Interest in silkscreen printmaking was growing in the years leading up to 1940. Art historian James Watrous wrote in 1984: "The mounting interest in printmaking with silkscreen was affirmed by several other events that occurred around the turn of the decade. In March 1940, the ACA (American Contemporary Art) Gallery sponsored the second one-man show of silkscreens, a display of prints by Harry Gottlieb. Among the twelve works was Winter on the Creek, elaborately printed with eleven colors that projected a picturesque scene of ice skaters in a seasonal American landscape. It was dependent upon painting for its conceptual characteristics, but the screen-printing process fell within the definition of an original print and, in 1942, Gottlieb's work received the Eyre Medal for the best print in the 40th Annual Exhibition of Watercolors and Prints at the Pennsylvania Academy of the Fine Arts." The allure of seeking "painterly" effects in screen printing was strong to some of the artists who worked in silkscreen in the late 1930's. Gottlieb and other artists, including Warsager and Leonard Pytlak, "often chose to ignore a graphic aesthetic and seized the opportunity to use many screens, colors and complex printings in order to simulate the nuances and illusions that usually had been reserved for watercolors and oils."

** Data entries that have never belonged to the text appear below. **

-- ==== Sys2Proof/Certificates/Slice0/Obligations.lean ====
section
/-! DEFINITION. The statements for the provers. -/

open Sys2Proof Sys2Proof.Machine

/-! ## Encoding -/

/-- 30_encoding.md R82: the words of the command map, and words around them, decode as the map says. -/
def Obligations.CommandWordsDecode : Prop :=
  decode 0x00000000#32 = .ok .nop ∧ decode 0x00000001#32 = .ok .txEval ∧ decode 0x00000002#32 = .ok .txFreeAt ∧
  decode 0x00000003#32 = .ok .txInflAt ∧ decode 0x00000004#32 = .ok .rxEval ∧
  decode 0x00000005#32 = .ok .txDescAddr ∧ decode 0x00000006#32 = .ok .rxDescAddr ∧
  decode 0x00000007#32 = .ok .clrWarn ∧ decode 0x0000000F#32 = .ok .srst ∧
  decode 0x00000008#32 = .error .reservedOp ∧ decode 0x0000000E#32 = .error .reservedOp ∧
  decode 0x00000010#32 = .error .reservedBits ∧ decode 0x0000001F#32 = .error .reservedBits ∧
  decode 0x80000001#32 = .error .reservedBits

/-- 30_encoding.md R81, R82: decoding the word of a well-formed command gives the command back, through the table's
numbering too, and a word that decodes to a command is that command's word, so no bit is dropped. -/
def Obligations.DecodeEncodeAgree : Prop :=
  (∀ i : Instr, i.wf = true → decode (encode i) = .ok i ∧ decodeTableWord 32 (encode i).toNat = some i) ∧
  (∀ (w : Word) (i : Instr), decode w = .ok i → w = encode i) ∧
  (∀ (w : Nat) (i : Instr), w < 2 ^ 32 → decodeTableWord 32 w = some i → w = (encode i).toNat)

/-- 30_encoding.md R84: exactly nine words are commands; any other is ILLEGAL_CMD, WHICH 1 for a nonzero reserved bit
and WHICH 0 for OP 0x8 to 0xE; it is fatal when written (R80, R173), or ignored while halted
(R174). What a step leaves in `pending` and `reply` is the model's choice (log 3). -/
def Obligations.CommandWordsSplitInThreeSets : Prop :=
  (∀ w : Word, (∃ i, decode w = .ok i) ↔ w.toNat ≤ 0x7 ∨ w.toNat = 0xF) ∧
  (∀ w : Word, w.extractLsb' 4 28 ≠ 0#28 → decode w = .error .reservedBits) ∧
  (∀ w : Word, 0x8 ≤ w.toNat → w.toNat ≤ 0xE → decode w = .error .reservedOp) ∧
  (∀ (s : State) (w : Word) (rest : List Event), s.pending = cmdWrite s.cfg w :: rest → s.blk.halt = false →
    (w.extractLsb' 4 28 ≠ 0#28 → step s = .next { s with
      pending := rest, reply := .stored,
      blk := { s.blk with halt := true, errInfo := errInfoWord .illegalCmd (w.extractLsb' 0 4) true } }) ∧
    (0x8 ≤ w.toNat → w.toNat ≤ 0xE → step s = .next { s with
      pending := rest, reply := .stored,
      blk := { s.blk with halt := true, errInfo := errInfoWord .illegalCmd (w.extractLsb' 0 4) false } })) ∧
  (∀ (s : State) (w : Word) (rest : List Event), s.pending = cmdWrite s.cfg w :: rest → s.blk.halt = true →
    (w.extractLsb' 4 28 ≠ 0#28 ∨ (0x8 ≤ w.toNat ∧ w.toNat ≤ 0xE)) →
    step s = .next { s with pending := rest, reply := .stored })

/-! ## Invariant and reset -/

/-- 70_reset_and_hazards.md R200: the reset state of every well-formed instance is a good state, and so is the reset
state of the instance the model names (log 2). -/
def Obligations.ResetStateIsGood : Prop :=
  (∀ c : Config, c.wf = true → GoodState (State.resetOf c)) ∧ GoodState State.reset

/-- Every step from a good state gives a good state. -/
def Obligations.StepKeepsGoodState : Prop :=
  ∀ s t : State, GoodState s → step s = .next t → GoodState t

/-- 70_reset_and_hazards.md R200: a hardware reset and SRST have the same effect on the block: every state field is at
its reset value, and the parameters (so the `CAP_*` registers) stay. That a hardware reset keeps the events still to come
and answers no access (`reply` is `none`) is the model's choice (log 4). -/
def Obligations.HardwareResetIsSoftReset : Prop :=
  Block.reset = {
    arg := 0#32, txCur := 0#32, txDirty := 0#32, txFree := 0#32, txQueued := 0#32, txBaseLo := 0#32, txBaseHi := 0#32,
    rxCur := 0#32, rxHeadLo := 0#32, rxHeadHi := 0#32, rxTailLo := 0#32, rxTailHi := 0#32, rxBaseLo := 0#32,
    rxBaseHi := 0#32, txRes := 0#32, txFreeCnt := 0#32, txInflCnt := 0#32, rxRes := 0#32, rxHeadIdx := 0#32,
    rxTailIdx := 0#32, rxDevCnt := 0#32, rxDrvCnt := 0#32, resultLo := 0#32, resultHi := 0#32, halt := false,
    txValid := false, rxValid := false, warnCnt := 0#32, errInfo := 0#32, sCur := 0#32, sDirty := 0#32 } ∧
  State.reset.blk = Block.reset ∧
  (∀ (s : State) (rest : List Event), s.pending = .hwReset :: rest →
    step s = .next { s with blk := Block.reset, pending := rest, reply := .none }) ∧
  (∀ s : State, exec .srst s = .next { s with blk := Block.reset })

/-- 70_reset_and_hazards.md R201: what the first commands after reset do, for every well-formed instance. -/
def Obligations.FirstCommandsAfterReset : Prop :=
  ∀ c : Config, c.wf = true →
    statusWord (State.resetOf c).blk = 0#32 ∧
    exec .txFreeAt (State.resetOf c) = .next { State.resetOf c with
      blk := { Block.reset with halt := true, errInfo := 0x00000204#32 } } ∧
    exec .txInflAt (State.resetOf c) = .next { State.resetOf c with
      blk := { Block.reset with halt := true, errInfo := 0x00000304#32 } } ∧
    exec .txEval (State.resetOf c) = .next { State.resetOf c with
      blk := { Block.reset with txRes := 0x00000013#32, txValid := true } } ∧
    exec .rxEval (State.resetOf c) = .next { State.resetOf c with
      blk := { Block.reset with
        rxRes := 0x00000001#32, rxDrvCnt := BitVec.ofNat 32 c.nRx, rxValid := true, warnCnt := 1#32 } } ∧
    exec .txDescAddr (State.resetOf c) = .next (State.resetOf c) ∧
    exec .rxDescAddr (State.resetOf c) = .next (State.resetOf c)

/-! ## The port -/

/-- 30_encoding.md R80: when the next access writes a command's word to `CMD`, the step is that command's meaning at the
state whose access has been taken and answered (`pending` and `reply` are the model's choice, log 3). -/
def Obligations.StepRunsTheDecodedCommand : Prop :=
  ∀ (s : State) (w : Word) (i : Instr) (rest : List Event),
    s.pending = cmdWrite s.cfg w :: rest → decode w = .ok i →
    step s = exec i { s with pending := rest, reply := .stored }

/-- 00_scope.md R10: with no access in progress the block holds its state (that such a step is one at all is the model's
choice, log 3). -/
def Obligations.IdleBlockHoldsItsState : Prop :=
  ∀ s : State, s.pending = [] → step s = .next s

/-- 20_memory.md R65: the step is a fault exactly on an access that is not 4 bytes wide, aligned and inside the window,
and the fault is the bus error of that access; no step is refused. That the run ends there is log 5. -/
def Obligations.OnlyBadAccessesFault : Prop :=
  ∀ s : State,
    (∀ f : Fault, step s = .fault f ↔ ∃ (a : Access) (rest : List Event), s.pending = .access a :: rest ∧
      f = .busError a ∧
      ¬ (accessWidth a = 4 ∧ s.cfg.blockBase ≤ accessAddr a ∧ accessAddr a < s.cfg.blockBase + 256 ∧
        (accessAddr a - s.cfg.blockBase) % 4 = 0)) ∧
    (∀ r : Refusal, step s ≠ .refused r)

/-- 20_memory.md R62: an aligned 32-bit read inside the window answers the register's value, 0 for `CMD`, a reserved
offset and an RW64 register when `PTR_W = 32` (R23, R24), and changes no state of the block. What a step leaves in `pending`
and `reply` is the model's choice (log 3). -/
def Obligations.HostReadReturnsTheRegister : Prop :=
  (∀ (s : State) (off : Nat) (rest : List Event), off < 256 → off % 4 = 0 →
    s.pending = .access (.read (s.cfg.blockBase + off) 4) :: rest →
    step s = .next { s with pending := rest, reply := .data (readOffset s.cfg s.blk off) }) ∧
  (∀ (c : Config) (b : Block),
    readOffset c b 0x00 = 0#32 ∧ readOffset c b 0x04 = statusWord b ∧
    readOffset c b 0x08 = BitVec.ofNat 32 c.nTx ∧ readOffset c b 0x0C = BitVec.ofNat 32 c.nRx ∧
    readOffset c b 0x10 = capMiscWord c ∧ readOffset c b 0x14 = b.warnCnt ∧ readOffset c b 0x18 = b.errInfo ∧
    readOffset c b 0x1C = b.arg ∧ readOffset c b 0x20 = b.txCur ∧ readOffset c b 0x24 = b.txDirty ∧
    readOffset c b 0x28 = b.txFree ∧ readOffset c b 0x2C = b.txQueued ∧ readOffset c b 0x30 = b.txBaseLo ∧
    readOffset c b 0x34 = (if c.ptrW = .w64 then b.txBaseHi else 0#32) ∧ readOffset c b 0x40 = b.rxCur ∧
    readOffset c b 0x48 = b.rxHeadLo ∧ readOffset c b 0x4C = (if c.ptrW = .w64 then b.rxHeadHi else 0#32) ∧
    readOffset c b 0x50 = b.rxTailLo ∧ readOffset c b 0x54 = (if c.ptrW = .w64 then b.rxTailHi else 0#32) ∧
    readOffset c b 0x58 = b.rxBaseLo ∧ readOffset c b 0x5C = (if c.ptrW = .w64 then b.rxBaseHi else 0#32) ∧
    readOffset c b 0x80 = b.txRes ∧ readOffset c b 0x84 = b.txFreeCnt ∧ readOffset c b 0x88 = b.txInflCnt ∧
    readOffset c b 0x90 = b.rxRes ∧ readOffset c b 0x94 = b.rxHeadIdx ∧ readOffset c b 0x98 = b.rxTailIdx ∧
    readOffset c b 0x9C = b.rxDevCnt ∧ readOffset c b 0xA0 = b.rxDrvCnt ∧
    readOffset c b 0xA8 = b.resultLo ∧ readOffset c b 0xAC = b.resultHi ∧
    (∀ off : Nat, off = 0x38 ∨ off = 0x3C ∨ off = 0x44 ∨ (0x60 ≤ off ∧ off ≤ 0x7C) ∨ off = 0x8C ∨ off = 0xA4 ∨
      (0xB0 ≤ off ∧ off ≤ 0xFC) → readOffset c b off = 0#32))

=== Making art for a wider audience ===
Gottlieb believed that fine art should be more widely available to the public and, like some other WPA printmakers, he felt that screen printing was a move in that direction because screen printing equipment was less expensive and lighter than other means of creating prints, and it could allow an artist to turn out numerous prints at relatively affordable prices. Gottlieb said at the time: "The American people cannot afford oil paintings, or even watercolors, yet they want pictures in their homes. The sharecropper tacks up pictures from the Sunday paper; screen prints can provide an art that people can afford to buy."

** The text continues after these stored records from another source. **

-- ==== Sys2Proof/Laws/Ring.lean ====
section
/-! SUPPORT. Modular differences (00_scope.md R12) and the ring lists against their closed forms (40_tx_tracker.md R101,
R102, R104). -/

namespace Sys2Proof.Machine

theorem subMod_of_le {a b m : Nat} (h : b ≤ a) (ha : a - b < m) : subMod a b m = a - b := by
  unfold subMod
  rw [← Int.ofNat_sub h, ← Int.natCast_mod, Int.toNat_natCast, Nat.mod_eq_of_lt ha]

theorem subMod_of_lt {a b m : Nat} (h : a < b) (hb : b - a ≤ m) : subMod a b m = m + a - b := by
  unfold subMod
  have e : ((a : Int) - (b : Int)) % (m : Int) = ((m + a - b : Nat) : Int) := by
    have : ((a : Int) - (b : Int)) = ((m + a - b : Nat) : Int) + (m : Int) * (-1) := by omega
    rw [this, Int.add_mul_emod_self_left]
    exact Int.emod_eq_of_lt (by omega) (by omega)
  rw [e, Int.toNat_natCast]

theorem subMod_lt (a b : Nat) {m : Nat} (h : 0 < m) : subMod a b m < m := by
  unfold subMod
  have h1 := Int.emod_nonneg ((a : Int) - b) (b := (m : Int)) (by omega)
  have h2 := Int.emod_lt_of_pos ((a : Int) - b) (b := (m : Int)) (by omega)
  omega

@[simp] theorem subMod_self (a m : Nat) : subMod a a m = 0 := by simp [subMod]

theorem walk_length {s e n : Nat} (hs : s < n) (he : e < n) : (walk s e n).length = subMod e s n := by
  unfold walk
  split
  · next h => rw [subMod_of_lt h (by omega)]; simp; omega
  · next h => rw [subMod_of_le (by omega) (by omega)]; simp

theorem walk_getElem? {s e n j : Nat} (hs : s < n) (he : e < n) (hj : j < subMod e s n) :
    (walk s e n)[j]? = some ((s + j) % n) := by
  unfold walk
  split
  · next h =>
    rw [subMod_of_lt h (by omega)] at hj
    rw [List.getElem?_append, List.length_range']
    split
    · rw [List.getElem?_range' (by omega), Nat.mod_eq_of_lt (by omega), one_mul]
    · rw [List.getElem?_range' (by omega), Nat.mod_eq_sub_mod (by omega), Nat.mod_eq_of_lt (by omega)]
      congr 1; omega
  · next h =>
    rw [subMod_of_le (by omega) (by omega)] at hj
    rw [List.getElem?_range' (by omega), Nat.mod_eq_of_lt (by omega), one_mul]

@[simp] theorem fullRing_length (s n : Nat) : (fullRing s n).length = n := by simp [fullRing]

theorem fullRing_getElem? {s n j : Nat} (hj : j < n) : (fullRing s n)[j]? = some ((s + j) % n) := by
  simp [fullRing, List.getElem?_range hj]

/-- The free list is as long as its closed form says (R104's table). -/
theorem freeList_length {c d n : Nat} (k : TxCase) (hc : c < n) (hd : d < n) :
    (freeList c d k n).length = freeLen c d k n := by
  cases k <;> simp [freeList, freeLen, walk_length hc hd]

/-- The in-flight list is as long as its closed form says (R104's table). -/
theorem inflList_length {c d n : Nat} (k : TxCase) (hc : c < n) (hd : d < n) :
    (inflList c d k n).length = inflLen c d k n := by
  cases k <;> simp [inflList, inflLen, walk_length hd hc]

/-- Wherever a free-list entry exists, it is `(c + j) mod N` (R104). -/
theorem freeList_getElem? {c d n j : Nat} (k : TxCase) (hc : c < n) (hd : d < n) (hj : j < freeLen c d k n) :
    (freeList c d k n)[j]? = some (ringEntry c j n) := by
  cases k
  · simp [freeLen] at hj
  · exact fullRing_getElem? hj
  · simp [freeLen] at hj
  · exact walk_getElem? hc hd hj

/-- Wherever an in-flight entry exists, it is `(d + j) mod N` (R104). -/
theorem inflList_getElem? {c d n j : Nat} (k : TxCase) (hc : c < n) (hd : d < n) (hj : j < inflLen c d k n) :
    (inflList c d k n)[j]? = some (ringEntry d j n) := by
  cases k
  · simp [inflLen] at hj
  · simp [inflLen] at hj
  · exact fullRing_getElem? hj
  · exact walk_getElem? hd hc hj

theorem freeLen_le {c d n : Nat} (k : TxCase) (hn : 0 < n) : freeLen c d k n ≤ n := by
  have := subMod_lt d c hn
  cases k <;> simp [freeLen]; omega

theorem inflLen_le {c d n : Nat} (k : TxCase) (hn : 0 < n) : inflLen c d k n ≤ n := by
  have := subMod_lt c d hn
  cases k <;> simp [inflLen]; omega

theorem ringEntry_lt (start j : Nat) {n : Nat} (hn : 0 < n) : ringEntry start j n < n := Nat.mod_lt _ hn

end Sys2Proof.Machine
end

=== Exhibits and Museum Collections ===
Gottlieb was included in the 1944 Dallas Museum of Fine Arts exhibition of the National Serigraph Society.

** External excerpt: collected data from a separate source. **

-- ==== Sys2Proof/Tests/Slice0.lean ====
section
/-! SUPPORT. The model's own tests. Expected values come from spec/95_test_vectors.md (the vector's id stands beside each
test) or, for the decode tests, from the bit patterns of spec/opcode_table.json. Each `witness_` theorem shows that the
hypotheses of the obligation it names can be met, at boundary values of each clause. -/

namespace Sys2Proof.Machine.Tests

/-! ## Helpers -/

/-- The instance of most vectors: `N_TX = 10`, `N_RX = 8`, `PTR_W = 32`, `DESC_SIZE = 16`. -/
def c32 : Config := Config.ofVectors

/-- The same with 64-bit pointers, and away from address 0. -/
def c64 : Config := { c32 with ptrW := .w64, blockBase := 0x1000 }

/-- A state of an instance with the block record `b`. -/
def at' (c : Config) (b : Block) : State := { State.resetOf c with blk := b }

/-- A state with events to come. -/
def soon (c : Config) (b : Block) (es : List Event) : State := { at' c b with pending := es }

/-- The block record a step leaves, if it answers a next state. -/
def outBlk : Result → Option Block
  | .next s => some s.blk
  | .fault _ => none
  | .refused _ => none

/-- The fault of a step, if it is one. -/
def outFault : Result → Option Fault
  | .next _ => none
  | .fault f => some f
  | .refused _ => none

/-- The answer of a step, if it answers a next state. -/
def outReply : Result → Option Reply
  | .next s => some s.reply
  | .fault _ => none
  | .refused _ => none

/-- The TX inputs loaded. -/
def txIn (c d f q : Word) : Block := { Block.reset with txCur := c, txDirty := d, txFree := f, txQueued := q }

/-- The RX inputs loaded, with `RX_BASE = 0x1000`. -/
def rxIn (h t : Word) : Block := { Block.reset with rxHeadLo := h, rxTailLo := t, rxBaseLo := 0x1000#32 }

/-- After the TX_EVAL of V2 (scenario B), with `ARG = k`. -/
def afterV2 (k : Word) : Block :=
  { txIn 7#32 2#32 5#32 5#32 with
    sCur := 7#32, sDirty := 2#32, txRes := 0x07#32, txFreeCnt := 5#32, txInflCnt := 5#32, txValid := true, arg := k }

/-- After the TX_EVAL of V4 (full ring), with `ARG = k`. -/
def afterV4 (k : Word) : Block :=
  { txIn 4#32 4#32 0#32 10#32 with
    sCur := 4#32, sDirty := 4#32, txRes := 0x02#32, txFreeCnt := 0#32, txInflCnt := 10#32, txValid := true, arg := k }

/-- Halted by the Fatal of V10. -/
def afterV10 : Block := { txIn 10#32 2#32 5#32 5#32 with halt := true, errInfo := 0x102#32 }

/-! ## Well-formedness: one ill-formed term for each check -/

theorem test_wf_vectors : c32.wf = true ∧ c64.wf = true := by decide
theorem test_wf_bounds : Config.wf { nTx := 1, nRx := 2 ^ 32 - 1, ptrW := .w64, descSize := 65535, blockBase := 256 } = true := by
  decide
theorem test_wf_refuses_nTx_zero : Config.wf { c32 with nTx := 0 } = false := by decide
theorem test_wf_refuses_nTx_big : Config.wf { c32 with nTx := 2 ^ 32 } = false := by decide
theorem test_wf_refuses_nRx_zero : Config.wf { c32 with nRx := 0 } = false := by decide
theorem test_wf_refuses_nRx_big : Config.wf { c32 with nRx := 2 ^ 32 } = false := by decide
theorem test_wf_refuses_descSize_zero : Config.wf { c32 with descSize := 0 } = false := by decide
theorem test_wf_refuses_descSize_big : Config.wf { c32 with descSize := 65536 } = false := by decide
theorem test_wf_refuses_unaligned_base : Config.wf { c32 with blockBase := 4 } = false := by decide
theorem test_wf_every_command : Instr.wf .nop = true ∧ Instr.wf .srst = true := by decide

/-! ## Decoding: the words of spec/opcode_table.json, bit by bit -/

theorem test_decode_nop : decode 0b00000000000000000000000000000000#32 = .ok .nop := by decide
theorem test_decode_txEval : decode 0b00000000000000000000000000000001#32 = .ok .txEval := by decide
theorem test_decode_txFreeAt : decode 0b00000000000000000000000000000010#32 = .ok .txFreeAt := by decide
theorem test_decode_txInflAt : decode 0b00000000000000000000000000000011#32 = .ok .txInflAt := by decide
theorem test_decode_rxEval : decode 0b00000000000000000000000000000100#32 = .ok .rxEval := by decide
theorem test_decode_txDescAddr : decode 0b00000000000000000000000000000101#32 = .ok .txDescAddr := by decide
theorem test_decode_rxDescAddr : decode 0b00000000000000000000000000000110#32 = .ok .rxDescAddr := by decide
theorem test_decode_clrWarn : decode 0b00000000000000000000000000000111#32 = .ok .clrWarn := by decide
theorem test_decode_srst : decode 0b00000000000000000000000000001111#32 = .ok .srst := by decide
theorem test_decode_reservedOp : decode 0b00000000000000000000000000001000#32 = .error .reservedOp := by decide
theorem test_decode_reservedBits : decode 0b00000000000000000000000000011111#32 = .error .reservedBits := by decide
theorem test_decodeTableWord : decodeTableWord 32 0xF = some .srst ∧ decodeTableWord 32 0x8 = none := by decide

His work is in the collections of the Metropolitan Museum of Art in New York City, the Brooklyn Museum, the Whitney Museum, The Philadelphia Museum of Art, the Museum of Modern Art, the Amon Carter Museum of American Art, the Princeton University Art Museum, and the Smithsonian American Art Museum.

==Personal life==
Gottlieb married Russian born artist and sculptor Eugenie Gershoy, and the couple joined the artist colony at Woodstock, New York. In 1923, Gottlieb settled in Woodstock, New York and in 1931, spent a year abroad studying under a Guggenheim Fellowship.

Gottlieb was an adherent of the political theories of Karl Marx and joined the Communist Party in the 1930s, remaining a lifelong member of the party.